Remember when we thought net neutrality would be something we could simply achieve? Well look out, because it might be ending up back in the news cycle again.

Specifically the unbroached, fourth estate of net neutrality: zero-rating. When the FCC was taking the reins on regulating ISPs and establishing net neutrality, they intentionally opted to not go into “zero-rating,” or when an ISP allows some services to not count towards a data cap. But it may not be possible for them to stay on the sidelines for much longer.

Truth is, they wouldn’t be alone in trying to figure out a place for zero-rating in the regulations. India has made some moves to block differential charges for internet content, and the EU’s final guidelines reins in zero-rating by ISPs.

It’s a move Mike Conradi of Technology’s Legal Edge wished was a left a bit more vague, like the current U.S. protocol:

In all these cases then the result of banning zero-rating has been to impede the ability of a new entrant content company (whether for video, audio or cloud storage) to compete with established incumbents. Surely this is precisely the opposite of the effect that we would wish?
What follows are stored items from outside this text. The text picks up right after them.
/-- R245, R247, R249, R251, R252, R253, R259, R260, R261, R263, R264, R265, R266: the engines at work: a row of a copy read
and sent, a transfer that completes, a chain's next record, a bucket of a collective, the answers to a routing batch's sends,
an entry and a seal at a region, and the end of a batch. By the model's choice: the privilege of engines (log 28), the entry
that a seal marks (log 37), and the parts of peers (log 35). -/
def Obligations.EngineProgress : Prop :=
  ∀ (cl ch n : Nat) (s : State), s.Inv → s.dev.bad = [] → s.dev.weak = [] → s.dev.badTags = [] →
  (∀ (t : Transfer) (ts : List Transfer), (s.dev.chan cl ch).q = t :: ts →
    (∀ p : Place, s.copyReady cl ch = true → s.copyParked (s.dev.chan cl ch) t = false → xsf t.shape 7 = 0 → xsf t.shape 8 = 0 →
      s.placeAt t.phys t.slot1 = some p →
      let i1 := t.row % (xsf t.shape 1 + 1)
      let i2 := t.row / (xsf t.shape 1 + 1)
      let from_ := t.sa.toNat + 16 * (i1 * xsf t.shape 3 + i2 * xsf t.shape 5)
      let to_ := t.da.toNat + 16 * (i1 * xsf t.shape 4 + i2 * xsf t.shape 6)
      ∃ (u : State) (m : Msg), exec (.copyRecord cl ch) s = .next u ∧ u.dev.net = s.dev.net ++ [m] ∧ m.kind = .spk ∧
        m.data = s.mems.read .spl (p.at from_) (xsf t.shape 0 + 1) ∧ m.core = t.phys ∧ m.slot1 = t.slot1 ∧ m.addr = to_ ∧
        m.src = .channel cl ch ∧ m.owner = t.serial ∧ m.tag = t.tag ∧
        (u.dev.chan cl ch).q = { t with row := t.row + 1 } :: ts ∧ u.mems = s.mems ∧ u.me = s.me ∧
        (u.dev.turns.find? fun x => x.1 == cl) = some (cl, ch)) ∧
    (t.rows = true → rowCount t.shape ≤ t.row → (∀ m ∈ s.dev.net, m.owner ≠ t.serial) → t.chain = false →
      ∃ u : State, exec (.copyTransferComplete cl ch) s = .next u ∧ (u.dev.chan cl ch).q = ts ∧ u.mems = s.mems ∧
        u.me = s.me) ∧
    (∀ (host : Bool) (pa : Nat), t.chain = true → t.rows = false → s.chainReady cl ch = true →
      s.chainPiece t cl ch t.next false = .ok (host, pa) →
      let bs := s.mems.read (if host then .host else .hbm) pa 64
      let flags := bytesAt bs 40 1
      (flags % 2 = 0 → ∃ u : State, exec (.chainRecordRead cl ch) s = .next u ∧ (u.dev.chan cl ch).q = ts ∧
        (u.dev.chan cl ch).stop = t.next ∧ u.mems = s.mems ∧ u.me = s.me) ∧
      (flags % 2 = 1 → flags < 16 → flags / 4 ≠ 3 → bytesAt bs 41 23 = 0 → bytesAt bs 0 8 % 64 = 0 →
        bytesAt bs 24 16 < 2 ^ 126 →
        (s.asIssuer t).copyCheck (BitVec.ofNat 128 (bytesAt bs 24 16)) (BitVec.ofNat 64 (bytesAt bs 8 8))
          (BitVec.ofNat 64 (bytesAt bs 16 8)) (flags / 2 % 2 == 1) (flags / 4) false ch = .ok () →
        ∃ u : State, exec (.chainRecordRead cl ch) s = .next u ∧ u.mems = s.mems ∧ u.me = s.me ∧
          (u.dev.chan cl ch).q = { t with
            shape := BitVec.ofNat 128 (bytesAt bs 24 16), sa := BitVec.ofNat 64 (bytesAt bs 8 8)
            da := BitVec.ofNat 64 (bytesAt bs 16 8), tag := flags / 2 % 2 == 1, tier := flags / 4
            flags := BitVec.ofNat 8 flags, here := t.next, next := BitVec.ofNat 64 (bytesAt bs 0 8), rows := true
            row := 0 } :: ts))) ∧
  (∀ c : Coll, (s.dev.colls.find? fun x => x.serial == n) = some c →
    (c.status ≠ 0 → c.held = [] → exec (.collBucketComplete n) s =
      .next { s with dev := { s.dev with colls := s.dev.colls.filter fun x => x.serial != n } }) ∧
    (∀ (rank len : Nat) (parts : List (List Byte)), c.fld 0 1 ≤ 3 → c.fld 1 1 ∈ [0, 1, 5] → c.fld 2 1 ≤ 2 → rank < parts.length →
      (∀ b ∈ parts, b.length = len) → 0 < len → len % 256 = 0 → (c.fld 0 1 = 0 ∨ c.fld 0 1 = 3 → len % (256 * parts.length) = 0) →
      Gathers (c.fld 0 1) (c.fld 1 1) (c.fld 2 1) rank parts (c.result rank parts)) ∧
    (∀ ps : List (Bool × Nat × List Byte), c.status = 0 → c.fail = 0 → c.agreed = true → c.done < c.started →
      (s.members c).length ≤ 1 ∨ c.done < c.sent → s.dev.collBusy c = false →
      s.bucketWrites c false = .ok ps → ∃ (t : State) (x : Coll), exec (.collBucketComplete n) s = .next t ∧
        x ∈ t.dev.colls ∧ x.serial = n ∧ x.done = c.done + 1 ∧ x.desc = c.desc ∧
        (c.done + 1 = c.fld 4 2 → c.gone = false → x.status = 1) ∧
        -- R259: the destination's bytes, and 1 added to DONE
        (∀ (host : Bool) (pa : Nat) (out : List Byte), ps = [(host, pa, out)] →
          let sp : Space := if host then .host else .hbm
          (∀ i, i < out.length → t.mems.byte sp (pa + i) = out.getD i 0) ∧
          ∀ k, k < pa ∨ pa + out.length ≤ k → t.mems.byte sp k = s.mems.byte sp k) ∧
        (∀ (src : List Byte) (va : Nat) (qs : List Pte), s.bucketSource c false = .ok src →
          let ms := s.members c
          let self := (s.dev.job c.who.job).elim 0 (·.self)
          let out := ps.flatMap (·.2.2)
          self ∈ ms → out.length = (if c.fld 0 1 = 2 then ms.length * src.length else (c.result 0 [src]).length) →
          (ms.length = 1 → c.fld 0 1 ≠ 2 → out = c.result 0 [src]) ∧
          (c.fld 0 1 = 2 → ∀ r, r < ms.length → ms.getD r 0 = self → (out.drop (r * src.length)).take src.length = src) ∧
          (ms.length = 1 ∨ c.fld 0 1 = 2 → va = (c.bucket ms.length c.done).2 →
            s.collPages c c.who.ctx true false va out.length = .ok qs →
            ps.map (fun x => (x.1, x.2.1, x.2.2.length)) = piecesOf qs va (out.length + 1) out.length)) ∧
        (∀ p : Place, s.dev.ctxs = [] → c.gone = false → s.placeAt c.phys c.slot1 = some p →
          (c.done + 1 < c.fld 4 2 ∨ c.fld 36 4 + 4 ≤ c.addr + 6 ∨ c.addr + 7 ≤ c.fld 36 4) →
          t.mems.nat .spl (p.at (c.fld 36 4)) 4 = (s.mems.nat .spl (p.at (c.fld 36 4)) 4 + 1) % 2 ^ 32))) ∧
  (∀ (m : Msg) (b : Batch) (x : Send) (f : Nat), s.dev.msg n = some m → m.routed = true → s.dev.batch m.owner = some b →
    (b.out.find? fun o => o.1 == n) = some (n, x) → b.sealing = false →
    (m.stage = .answered 0 f → ∃ (t : State) (y : Batch), exec (.routeSendAnswer n none) s = .next t ∧ y ∈ t.dev.batches ∧
      y.serial = m.owner ∧ y.sent1 = b.sent1 + (if x.redir then 0 else 1) ∧ y.sent2 = b.sent2 + (if x.redir then 1 else 0) ∧
      t.mems = s.mems ∧ t.me = s.me) ∧
    (m.stage = .answered 1 f → x.redir = true ∨ x.alt = .nobody → ∃ (t : State) (y : Batch),
      exec (.routeSendAnswer n none) s = .next t ∧ y ∈ t.dev.batches ∧ y.serial = m.owner ∧ y.dropped = b.dropped + 1 ∧
      y.sent1 = b.sent1 ∧ y.sent2 = b.sent2 ∧ t.mems = s.mems ∧ t.me = s.me)) ∧
  (∀ (m : Msg) (p : Place) (e : MapEntry), s.dev.msg n = some m → m.stage = .atPort → (s.dev.job m.job).isSome = true →
    s.dev.mapped m.job m.core = some e → s.placeAt e.phys e.slot1 = some p → s.present e = true →
    let q := s.regionAt p m.region
    (m.kind = .pod .route → s.regionOpen m p → q.pop + q.full ≠ q.cap →
      let g := s.mems.tag (p.cell q.next)
      let count := g.count.toNat + q.entry
      g.full = false → ∃ t : State, exec (.routingEntryArrival n) s = .next t ∧ Answered s t n 0 0 ∧ TookEntry s t m p ∧
        WroteTagged s.mems t.mems (p.at q.next) m.data (p.cell q.next)
          { g with count := BitVec.ofNat 11 count, full := decide (g.exp.toNat ≤ count) }) ∧
    (m.kind = .pod .seal → q.en = true → s.dev.segmentOk m (q.last / 1024 * 1024) 1 = true →
      let c := p.cell q.last
      let g := s.mems.tag c
      ∃ t : State, exec (.sealArrival n) s = .next t ∧ Answered s t n 0 0 ∧ s.mems.onlyTags t.mems ∧
        ∀ x : Nat, t.mems.tag x = if x = c ∧ g.full = false then { g with full := true, count := g.exp }
          else s.mems.tag x)) ∧
  (∀ (b : Batch) (p : Place), s.dev.batch n = some b → b.unread = none → b.todo = [] → b.out = [] → (b.wantSeal = false ∨ b.sealing = true) →
    s.placeAt b.phys b.slot1 = some p → (b.done + 4 ≤ b.cnt ∨ b.cnt + 16 ≤ b.done) →
    ∃ t : State, exec (.routeBatchComplete n) s = .next t ∧ (∀ x ∈ t.dev.batches, x.serial ≠ n) ∧
      t.mems.nat .spl (p.at b.cnt) 4 = b.sent1 % 2 ^ 32 ∧ t.mems.nat .spl (p.at (b.cnt + 4)) 4 = b.sent2 % 2 ^ 32 ∧
      t.mems.nat .spl (p.at (b.cnt + 8)) 4 = b.dropped % 2 ^ 32 ∧ t.mems.nat .spl (p.at (b.cnt + 12)) 4 = b.err % 2 ^ 32 ∧
      t.mems.nat .spl (p.at b.done) 4 = (s.mems.nat .spl (p.at b.done) 4 + 1) % 2 ^ 32)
…I see no reason to have any specific rules or guidelines on zero-rating at all. EU regulators could simply apply the normal competition law principles – if (and only if) the practice amounts in practice to an abuse of a dominant position is would be outlawed (and the offender fined). Importantly there should, in my view, be no reason even to examine a zero-rating practice in the first place unless a complaint is made, and then the test the regulator should be applying is the normal competition law test, not something new around “undermining the essence of the end-users rights”.

Of course with this merger, the piper might be coming for the undefined U.S. laws as well—after all, Time Warner and AT&T’s merger is pushing the envelope in a lot of ways. In this case, it’s the specific plan they have for zero-rating users DirecTV services, as The Wall Street Journal reports:

Photo Credit: PatrickCain cc
Photo Credit: PatrickCain cc

When AT&T rolls out its $35-a-month DirecTV Now online TV service this month, its wireless subscribers will be able to stream as much as they want without it counting toward their monthly data caps. But if the same customers binge on outside services like Netflix or Hulu, those bits will add up—potentially leading to surcharges.

…Current and former regulatory officials in Washington believe that zero-rating could become the central internet policy issue in the AT&T-Time Warner deal review—just as “net neutrality” played a starring role during Comcast Corp.’s 2011 acquisition of NBCUniversal and its failed 2015 bid to buy Time Warner Cable Inc.

This is not the first thing that’s forced the agency to reexamine its stance (or develop one) on zero-rating. T-Mobile has been pushing the envelope on this subject all year, Verizon zero-rates go90 mobile video app and NFL games, and AT&T themselves have been doing the practice since 2014. Supporters of the practice see it as doing a service to consumers, allowing streaming services and TV networks to break into the market, while still promoting competition. After all, AT&T is offering the same payment terms to any company that wants to zero-rate with them.

Except, there’s a difference when those payments are just going in-house, according to critics. That’s a major disadvantage to DirecTV’s streaming rivals. And like The Wall Street Journal said, it could become the big issue in the AT&T-Time Warner merger.

Which leaves the FCC stuck figuring out how to address the issue. As with net neutrality, they’ve got lively support on both sides of the issue. Right now it’s a bit too early to tell whether the problem will be raised as a merger issue or as an industry-wide guideline for zero-rating. Like everything with net neutrality, the answer is blowing in the wind.